Mark Heine, worked for 32 years as an artist and may have just painted his most compelling work to date. And it’s not just one painting, but a whole series of them coupled with an original story about evolution, the environment, and some creatures we were sure didn’t exist.
With his use of magical realism and his work in carrying on the mythology of Homer’s classic work The Odyssey, Heine has certainly showed a lot of ambition with his new series, Sirens.
The series follows two sirens, Sarah and Aerica, as they are forced apart and forced to evolve in a narrative intended to run parallel to the ongoing story of how we as humans relate to the natural world.
Between Heine’s realistic depictions of the sirens and their distress at being stuck in their respective scenes, Sirens will leave a haunting impression on anyone who experiences it.
Here, we see Sarah trying to escape an ocean that has turned against her. Heine often places his sirens just close enough to the surface to be disturbingly far away. Here Sarah’s body language is key to showing the level of dread in the scene.
Aerica’s changes have forced the ocean to cast her out, never to return. She feels lonely without Sarah, but doesn’t want to doom her to the same fate. While this scene doesn’t have the same kind of tension as many of the Sirens paintings, the close framing captures Aerica’s sadness and feelings of isolation.
Sarah finds herself descending to the ruling council of their home, Beckoning Rock, to plead for permission to bring Aerica back under the sea. Here the tension lies less in being so close to the surface and more in Sarah’s desperation to reunite with her sister.
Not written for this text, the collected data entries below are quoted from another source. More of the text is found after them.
-- ==== Sys2Proof/Machine/Sets.lean ====
section
/-! DEFINITION. Agreement groups, validation of the shadow set, the turn cycle and block halts (chapter 2). -/

namespace Sys2Proof.Machine
open Sys2Proof

/-! ### Agreement groups (Table 2-3) -/

/-- G2 and the rates of G3: the peak rate is at least the committed rate, and each burst at least 9,748 bytes. -/
def ratesOk (r : Rates) : Bool := r.cir ≤ r.pir && 9748 ≤ r.cbs && 9748 ≤ r.pbs

/-- G3: one policer; a colour-blind one names no colour map. -/
def policerOk (v : Nat) : Bool := ratesOk (policerRates v) && (byteFld v 0 1 ≠ 0 || byteFld v 1 1 = 0xFF)

/-- G4: one port's gate list: its durations sum to the cycle, which is at most 1 s. -/
def gateOk (s : State) (set p : Nat) : Bool :=
  let l := gateEntries s set p
  let cycle := byteFld (rdSet s set oGateControl p) 4 4
  l.foldl (fun a e => a + e.1) 0 = cycle && cycle ≤ 1000000000

/-- G9: the minima of a pool sum to at most its size. -/
def minimaOk (s : State) (p : Nat) : Bool := (minOwners s).foldl (fun a o => a + minOf s o p) 0 ≤ poolBuffers s p

/-- R665: the conditions of G6 on the values that stand in a set, alone. -/
def g6Values (s : State) (set : Nat) : Bool :=
  (List.range 64).all (admOk s set) &&
    (rowsOf s set oNatPools).all (fun p => poolFieldsOk (natPool s set p)) && portSum s set ≤ 41943040 &&
    (rowsOf s set oBackends).all (fun r => backendPortOk s set r)

/-- Whether the groups with S members hold in a set, by group. -/
def setGroups (s : State) (set : Nat) : List (Nat × Bool) :=
  [(3, (rowsOf s set oPolicers).all (fun r => policerOk (rdSet s set oPolicers r))),
   (4, (rowsOf s set oGateControl).all (gateOk s set)),
   (5, g5Ok s set),
   (6, g6Ok s set),
   (8, (List.range 512).all (g8Ok s set))]

/-- The lowest group of a list that fails. -/
def failing (l : List (Nat × Bool)) : Option Nat := (l.find? (fun g => !g.2)).map (·.1)

/-! ### Validation (R63, R64, R176, R263, R626) -/

/-- Every cross-object reference of a set holds, and no word of it is marked corrupt. -/
def referencesOk (s : State) (set : Nat) : Bool :=
  patchesOk s set && scanSetsOk s set && !s.ep.corrupt.any (fun k => keySet k = set)

/-- What validation of the shadow set finds: none on a pass; else the lowest failing group, or 0 for references alone. -/
def validation (s : State) : Option Nat :=
  match failing (setGroups s (shadowSet s)) with
  | some g => some g
  | none => if referencesOk s (shadowSet s) then none else some 0

/-- Validation ends: the turn is rejected, or leaves VALIDATING once R81 lets it; in a pair both units decide (R547). -/
def validated (s : State) : State :=
  match validation s with
  | some g => if turnsTogether s then tellVerdict (g + 1) s else rejectTurn g s
  | none => leaveValidating s

/-- Validation of a turn is under way. -/
def validating (s : State) : Bool := setState s = 1 && !s.ep.stepping && !s.ep.passed && s.pair.ownVerdict.isNone

/-- VALIDATION_COMPLETE (R63): the checks of the shadow set end. -/
def execValidationComplete (s : State) : Host.Outcome State Fault Refusal :=
  .next (if validating s then validated s else s)

/-- AUTO_EPOCH_STEP (R73): AUTO_DRAIN_INTERVAL has passed with no turn or step started; a unit that follows an active starts
none of its own (R547). -/
def execAutoEpochStep (s : State) : Host.Outcome State Fault Refusal :=
  .next (if autoStepDue s && !follows s then beginStep none s else s)

/-! ### The turn cycle (R66, R67) -/

/-- What a turn changes beside the sets: service generations, weights, slot tables (R333, R354). The buckets of the policers stay
as they are (R411). -/
def turnEffects (before s : State) : State := turnServices before s s

/-- The snapshot of T, whose cycle is T (R80); where no half is free, because the snapshot was asked for after the turn had left VALIDATING, it
follows when one frees. -/
def turnSnapshot (s : State) : State :=
  if !snapAtT s then s
  else if halfFree s then captureAt s.ep.turnT 1 s
  else { s with ep := { s.ep with turnSnapDue := true } }

/-- Cycle T. -/
def turnCycle (s : State) : State :=
  let epoch := (activeEpoch s + 1) % 2 ^ 16
  let t := wr oActiveEpoch epoch s
  let t := if s.ep.stepping then t else wr oActiveSet (shadowSet s) t
  let t := wr oTurnCclk s.ep.turnT (wr oTurnTime (nowTime80 s) t)
  let t := wr oSetState 3 (turnSnapshot t)
  let t := if s.ep.stepping then t else turnEffects s t
  acknowledge (raise evTideTurned epoch t)

/-- TURN_CYCLE (R67). -/
def execTurnCycle (s : State) : Host.Outcome State Fault Refusal := .next (if setState s = 2 then turnCycle s else s)

/-! ### Halts (R55 to R57) -/

/-- A pipeline holds no frame: none between head acceptance and the Fabric, and none in an egress routine toward RECIRC. Frames
in staging and in the RECIRC queue wait outside. -/
def pipeEmpty (s : State) (n : Nat) : Bool :=
  !s.pip.frames.any (fun e => e.2.pipe = n &&
    (e.2.phase = .ingress || (e.2.phase = .recirc && !(pipe s n).recirc.contains e.1)))

/-- A slice holds no operation but those that wait outside. -/
def sliceEmpty (s : State) (f : Nat) : Bool :=
  (slc s f).ops.all (fun o => o.stage = .held) && (slc s f).reads.isEmpty

/-- No frame or copy stands in one of the phases. -/
def noneIn (s : State) (l : List Phase) : Bool := !s.pip.frames.any (fun e => l.contains e.2.phase)

/-- Table and rule commands of the Lookup Tables and of the Rule Banks are in progress. A lookup or a search ends in the cycle
in which it starts. -/
def tablesEmpty (s : State) : Bool := s.lt.cmds.isEmpty && s.lt.arrivals.isEmpty
/-- The Rule Banks hold no command and no block move. -/
def rulesEmpty (s : State) : Bool := s.rb.cmds.isEmpty && s.rb.moves.isEmpty

/-- The Buffer Pool Manager holds no request, no buffer on its way to a requester, and no release. -/
def poolsEmpty (s : State) : Bool :=
  s.buf.waiters.isEmpty && s.buf.asking.isEmpty && s.buf.granted.isEmpty && s.buf.releases.isEmpty

/-- A ledger operation that the Deferred Work Scheduler has dispatched. -/
def isDispatched (o : LedOp) : Bool :=
  match o.who with
  | .aging | .way _ => true
  | _ => false

/-- R446: no dispatched operation is still running at its target: an aging visit, a write-back or a fold in its slice, or a block
move past its first copy. -/
def noneDispatched (s : State) : Bool :=
  (List.range 16).all (fun f => !(slc s f).ops.any isDispatched) &&
    s.rb.moves.all (fun m => (opsHeld s 13).any (fun o => o.args = [m.cmd.sq, m.cmd.tag]))

/-- R55: a block holds no frame, descriptor or operation. -/
def blockEmpty (s : State) (b : Nat) : Bool :=
  if b < 16 then pipeEmpty s b
  else if b < 32 then sliceEmpty s (b - 16)
  else if b = 32 then tablesEmpty s
  else if b = 33 then rulesEmpty s
  else if b = 34 then (List.range 16).all (fun n => (pipe s n).scans.isEmpty)
  else if b = 35 then poolsEmpty s
  else if b = 36 then noneIn s [.fabric, .middle, .mcFifo]
  else if b = 37 then noneIn s [.replicating, .queued, .internal]
  else noneDispatched s

/-- HALTED_SET (R55). -/
def execHaltedSet (b : Nat) (s : State) : Host.Outcome State Fault Refusal :=
  onUnits (b < 39)
    (if haltAsked s b && !halted s b && blockEmpty s b then wr oHalted (setBit (rd s oHalted) b) s else s)

/-- R56: the code a write of HALT_REQUEST meets. -/
def haltCode (s : State) (v : Nat) : Nat :=
  if fld v 32 7 ≠ 0 && !(v % 2 ^ 16 = 2 ^ 16 - 1 && pipesHalted s) then 0x14 else 0

/-- What a block does when it returns to service (R212, R370, R442, Table 2-2). -/
def returnBlock (b : Nat) (s : State) : State :=
  if 16 ≤ b && b < 32 then runLedger s
  else if b = 32 then refillFilter { s with lt := { s.lt with refill := true } }
  else if b = 35 then rebuildPools s
  else if b = 38 then dwReturn s
  else s

/-- An accepted write of HALT_REQUEST: a bit written 0 returns its block to service, a pipeline's at the end of a load of the
control store, and one that only a load returns with that load (R57, R172, R184). -/
def writeHaltRequest (v : Nat) (s : State) : State :=
  let was := rd s oHalted
  let gone := andNot was v
  let later := if rd s oCsState = 1 then gone % 2 ^ 16 else gone &&& s.cs.dead
  let t := wr oHaltRequest v (wr oHalted (andNot was (andNot gone later)) s)
  let t := { t with cs := { t.cs with release := andNot (s.cs.release ||| later) v } }
  forEach ((List.range 39).filter gone.testBit) (fun u b => returnBlock b u) t

end Sys2Proof.Machine
end

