/-- One item of a READ: its code, or its value. -/
def readItem (s : State) (level sel : Nat) (i : Item) : Nat ⊕ Bytes :=
  match objDesc (Item.obj i) with
  | none => .inl 0x03
  | some d =>
    if level < d.readLevel then .inl 0x07
    else if !lengthOk d.type i.vlen then .inl 0x05
    else if !rowsOk d.type i.row i.vlen then .inl 0x06
    else match readRows s (readSet s d sel) (Item.obj i) d.type.size
        ((List.range (i.vlen / d.type.size)).map (i.row + ·)) with
      | some b => .inr b
      | none => .inl 0x04

/-- Code of a change class in a description. -/
def Change.code : Change → Nat
  | .none => 0
  | .live => 1
  | .shadow => 2
  | .halt => 3

/-- The description of an object, little-endian. -/
def description (d : ObjDesc) : Bytes :=
  leBytes 1 d.type.code ++ leBytes 1 (d.readLevel * 16 + d.writeLevel.getD 15) ++ leBytes 1 d.change.code ++
    leBytes 1 d.group ++ leBytes 4 d.type.size ++ leBytes 4 d.type.rows

/-- One item of a DESCRIBE (R657). -/
def describeItem (i : Item) : Nat ⊕ Bytes :=
  match objDesc (Item.obj i) with
  | none => .inl 0x03
  | some d => if i.vlen ≠ 12 then .inl 0x05 else if i.row ≠ 0 then .inl 0x06 else .inr (description d)

/-- Object numbers of one row of a dictionary table. -/
def descNumbers (d : ObjDesc) : List Nat :=
  ((List.range (d.hi + 1 - d.lo)).map (fun k =>
    (List.range (d.e1 + 1 - d.e0)).map (fun e => d.area * 2 ^ 24 + (d.lo + k) * 2 ^ 8 + d.e0 + e))).flatten

/-- The `n` least elements of a list above `from_`, ascending; at most `n` of them. -/
def ascending (l : List Nat) : Nat → Nat → List Nat
  | _, 0 => []
  | from_, n + 1 =>
    match l.foldl (fun best x => if x < from_ then best else match best with
        | none => some x
        | some b => if x < b then some x else some b) none with
    | some x => x :: ascending l (x + 1) n
    | none => [0xFFFFFFFF]

/-- One item of an ENUMERATE (R658). -/
def enumerateItem (i : Item) : Nat ⊕ Bytes :=
  if (areaPos i.area).isNone then .inl 0x03
  else if i.vlen = 0 || i.vlen % 4 ≠ 0 then .inl 0x05
  else if i.row ≠ 0 then .inl 0x06
  else .inr ((ascending ((objsOf i.area).map descNumbers).flatten (Item.obj i) (i.vlen / 4)).map (leBytes 4)).flatten

/-- The rows an item of a write gives, each with its value. -/
def itemRows (d : ObjDesc) (i : Item) : List (Nat × Nat) :=
  (List.range (i.vlen / d.type.size)).map (fun k => (i.row + k, leAt i.value (k * d.type.size) d.type.size))

/-- R543, Table 15-5: the object is mirrored in a pair. -/
def mirroredObj (obj : Nat) : Bool :=
  let i := objIndex obj
  let e := objElem obj
  match objArea obj with
  | 0x10 => !(i < 0x40 && 3 ≤ e && e ≤ 5) && obj ≠ oLaneTxEq
  | 0x18 => obj ≠ oTsTrim && obj ≠ oTsCal && i ≠ 0x30 && i ≠ 0x31
  | 0x68 => i = 1
  | 0x20 => true
  | 0x28 => true
  | 0x30 => true
  | 0x38 => true
  | 0x40 => true
  | 0x48 => true
  | 0x50 => true
  | 0x58 => true
  | 0x7E => true
  | _ => false

/-- R93: the lowest level that the write floor of an area allows. -/
def writeFloor (s : State) (area : Nat) : Nat :=
  match areaPos area with
  | some k => fld s.fuse.writeFloors (2 * k) 2
  | none => 0

/-- R54: what must be halted for an H object to be written is halted. -/
def haltOk (s : State) (d : ObjDesc) (obj : Nat) : Bool :=
  match d.owner with
  | .none => true
  | .octet => octetState s (if objIndex obj < 0x40 then objIndex obj else (objIndex obj - 0x100) / 8) = 0
  | .bit n => halted s n
  | .pipelines => pipesHalted s

/-- Step 8: R53, R54, and for WRITE only R58; the code with its DETAIL. -/
def classCode (s : State) (single : Bool) (d : ObjDesc) (obj : Nat) : Nat × Nat :=
  if d.change = .shadow then (if setState s ≠ 0 then (0x11, 0) else (0, 0))
  else if d.change = .halt && !haltOk s d obj then (0x14, 0)
  else if single && d.group ≠ 0 then (0x15, d.group)
  else (0, 0)

/-- The rows of POOL_BUFFERS that a message writes. -/
def poolRows (items : List Item) : List (Nat × Nat) :=
  match objDesc oPoolBuffers with
  | some d => ((items.filter (fun i => Item.obj i = oPoolBuffers)).map (itemRows d)).flatten
  | none => []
Sarah can’t bear to join Aerica on land, but the taboo of land-dwelling still fascinates her—and her contact with Aerica here represents her flirtation with the idea. Any resemblance to Michelangelo’s Creation of Adam is quite intentional, as evolution in this context is akin to the creation of new life. It’s certainly true that the evolved Aerica will now have to live anew.
In this scene, Sarah is moving to meet with Aerica in secret. Since Aerica is supposed to serve as her alibi, this likely takes place before she took to the land. The bubbles and veil add a sinister kind of mystery to this painting.
Heine is ominously vague here. All we know is that Sarah has lost her anonymity and “death is only moments away.” He also obscures Sarah’s face—and what, exactly, she’s looking at—making the situation even more eerie.
This is the point where Aerica begins to leave the ocean. The story frames her first steps onto land through the perspective of Charlotte, a human witnessing them. This painting conveys the anticipation in the air before Aerica finally breaks the surface.
Sarah is convinced she’s found a way to get Aerica a pardon from the Beckoning Rock council. Yet note her look of contemplation and inner turmoil. What she has in mind won’t make the council very happy.
Here, Sarah’s distressed bubbling represents her guilty conscience. She feels responsible because her stories of the forbidden surface world are what drove Aerica to explore it in the first place.
This scene serves to reiterate that Sarah and Aerica broke the covenant of their people by trespassing to the surface. Here, Sarah goes on a solemn journey to beg the council of Beckoning Rock to lift Aerica’s banishment.
Here we find Sarah bowing her head in contemplation. To save her sister, she knows she’ll have to betray her covenant yet again.
We find a relaxing scene here, but it takes on a cautionary subtext now that we know more about how the story unfolds. It’s Aerica’s 13th birthday and Sarah has promised to take her to the beach when she’s older. This promise is what prompts Aerica to trespass to the surface and break her people’s covenant.
This takes place right after Aerica’s banishment. Sarah’s face is obscured to convey her despair at the consequences of her actions and her shame for her role in her sister’s predicament.
The description seems deceptively innocent. Aerica wants to play hide and seek. But in this scene, it’s just becoming clear to Sarah what exactly Aerica means by that—and what it will mean for both of them if she plays along.
15. Sea Sprite
While Sarah pleads to the Beckoning Rock council, Aerica sits in lonely darkness. Unaware of her sister’s actions, she keeps calling out to her. While she waits for a response, Aerica shivers in the freezing Pacific Ocean.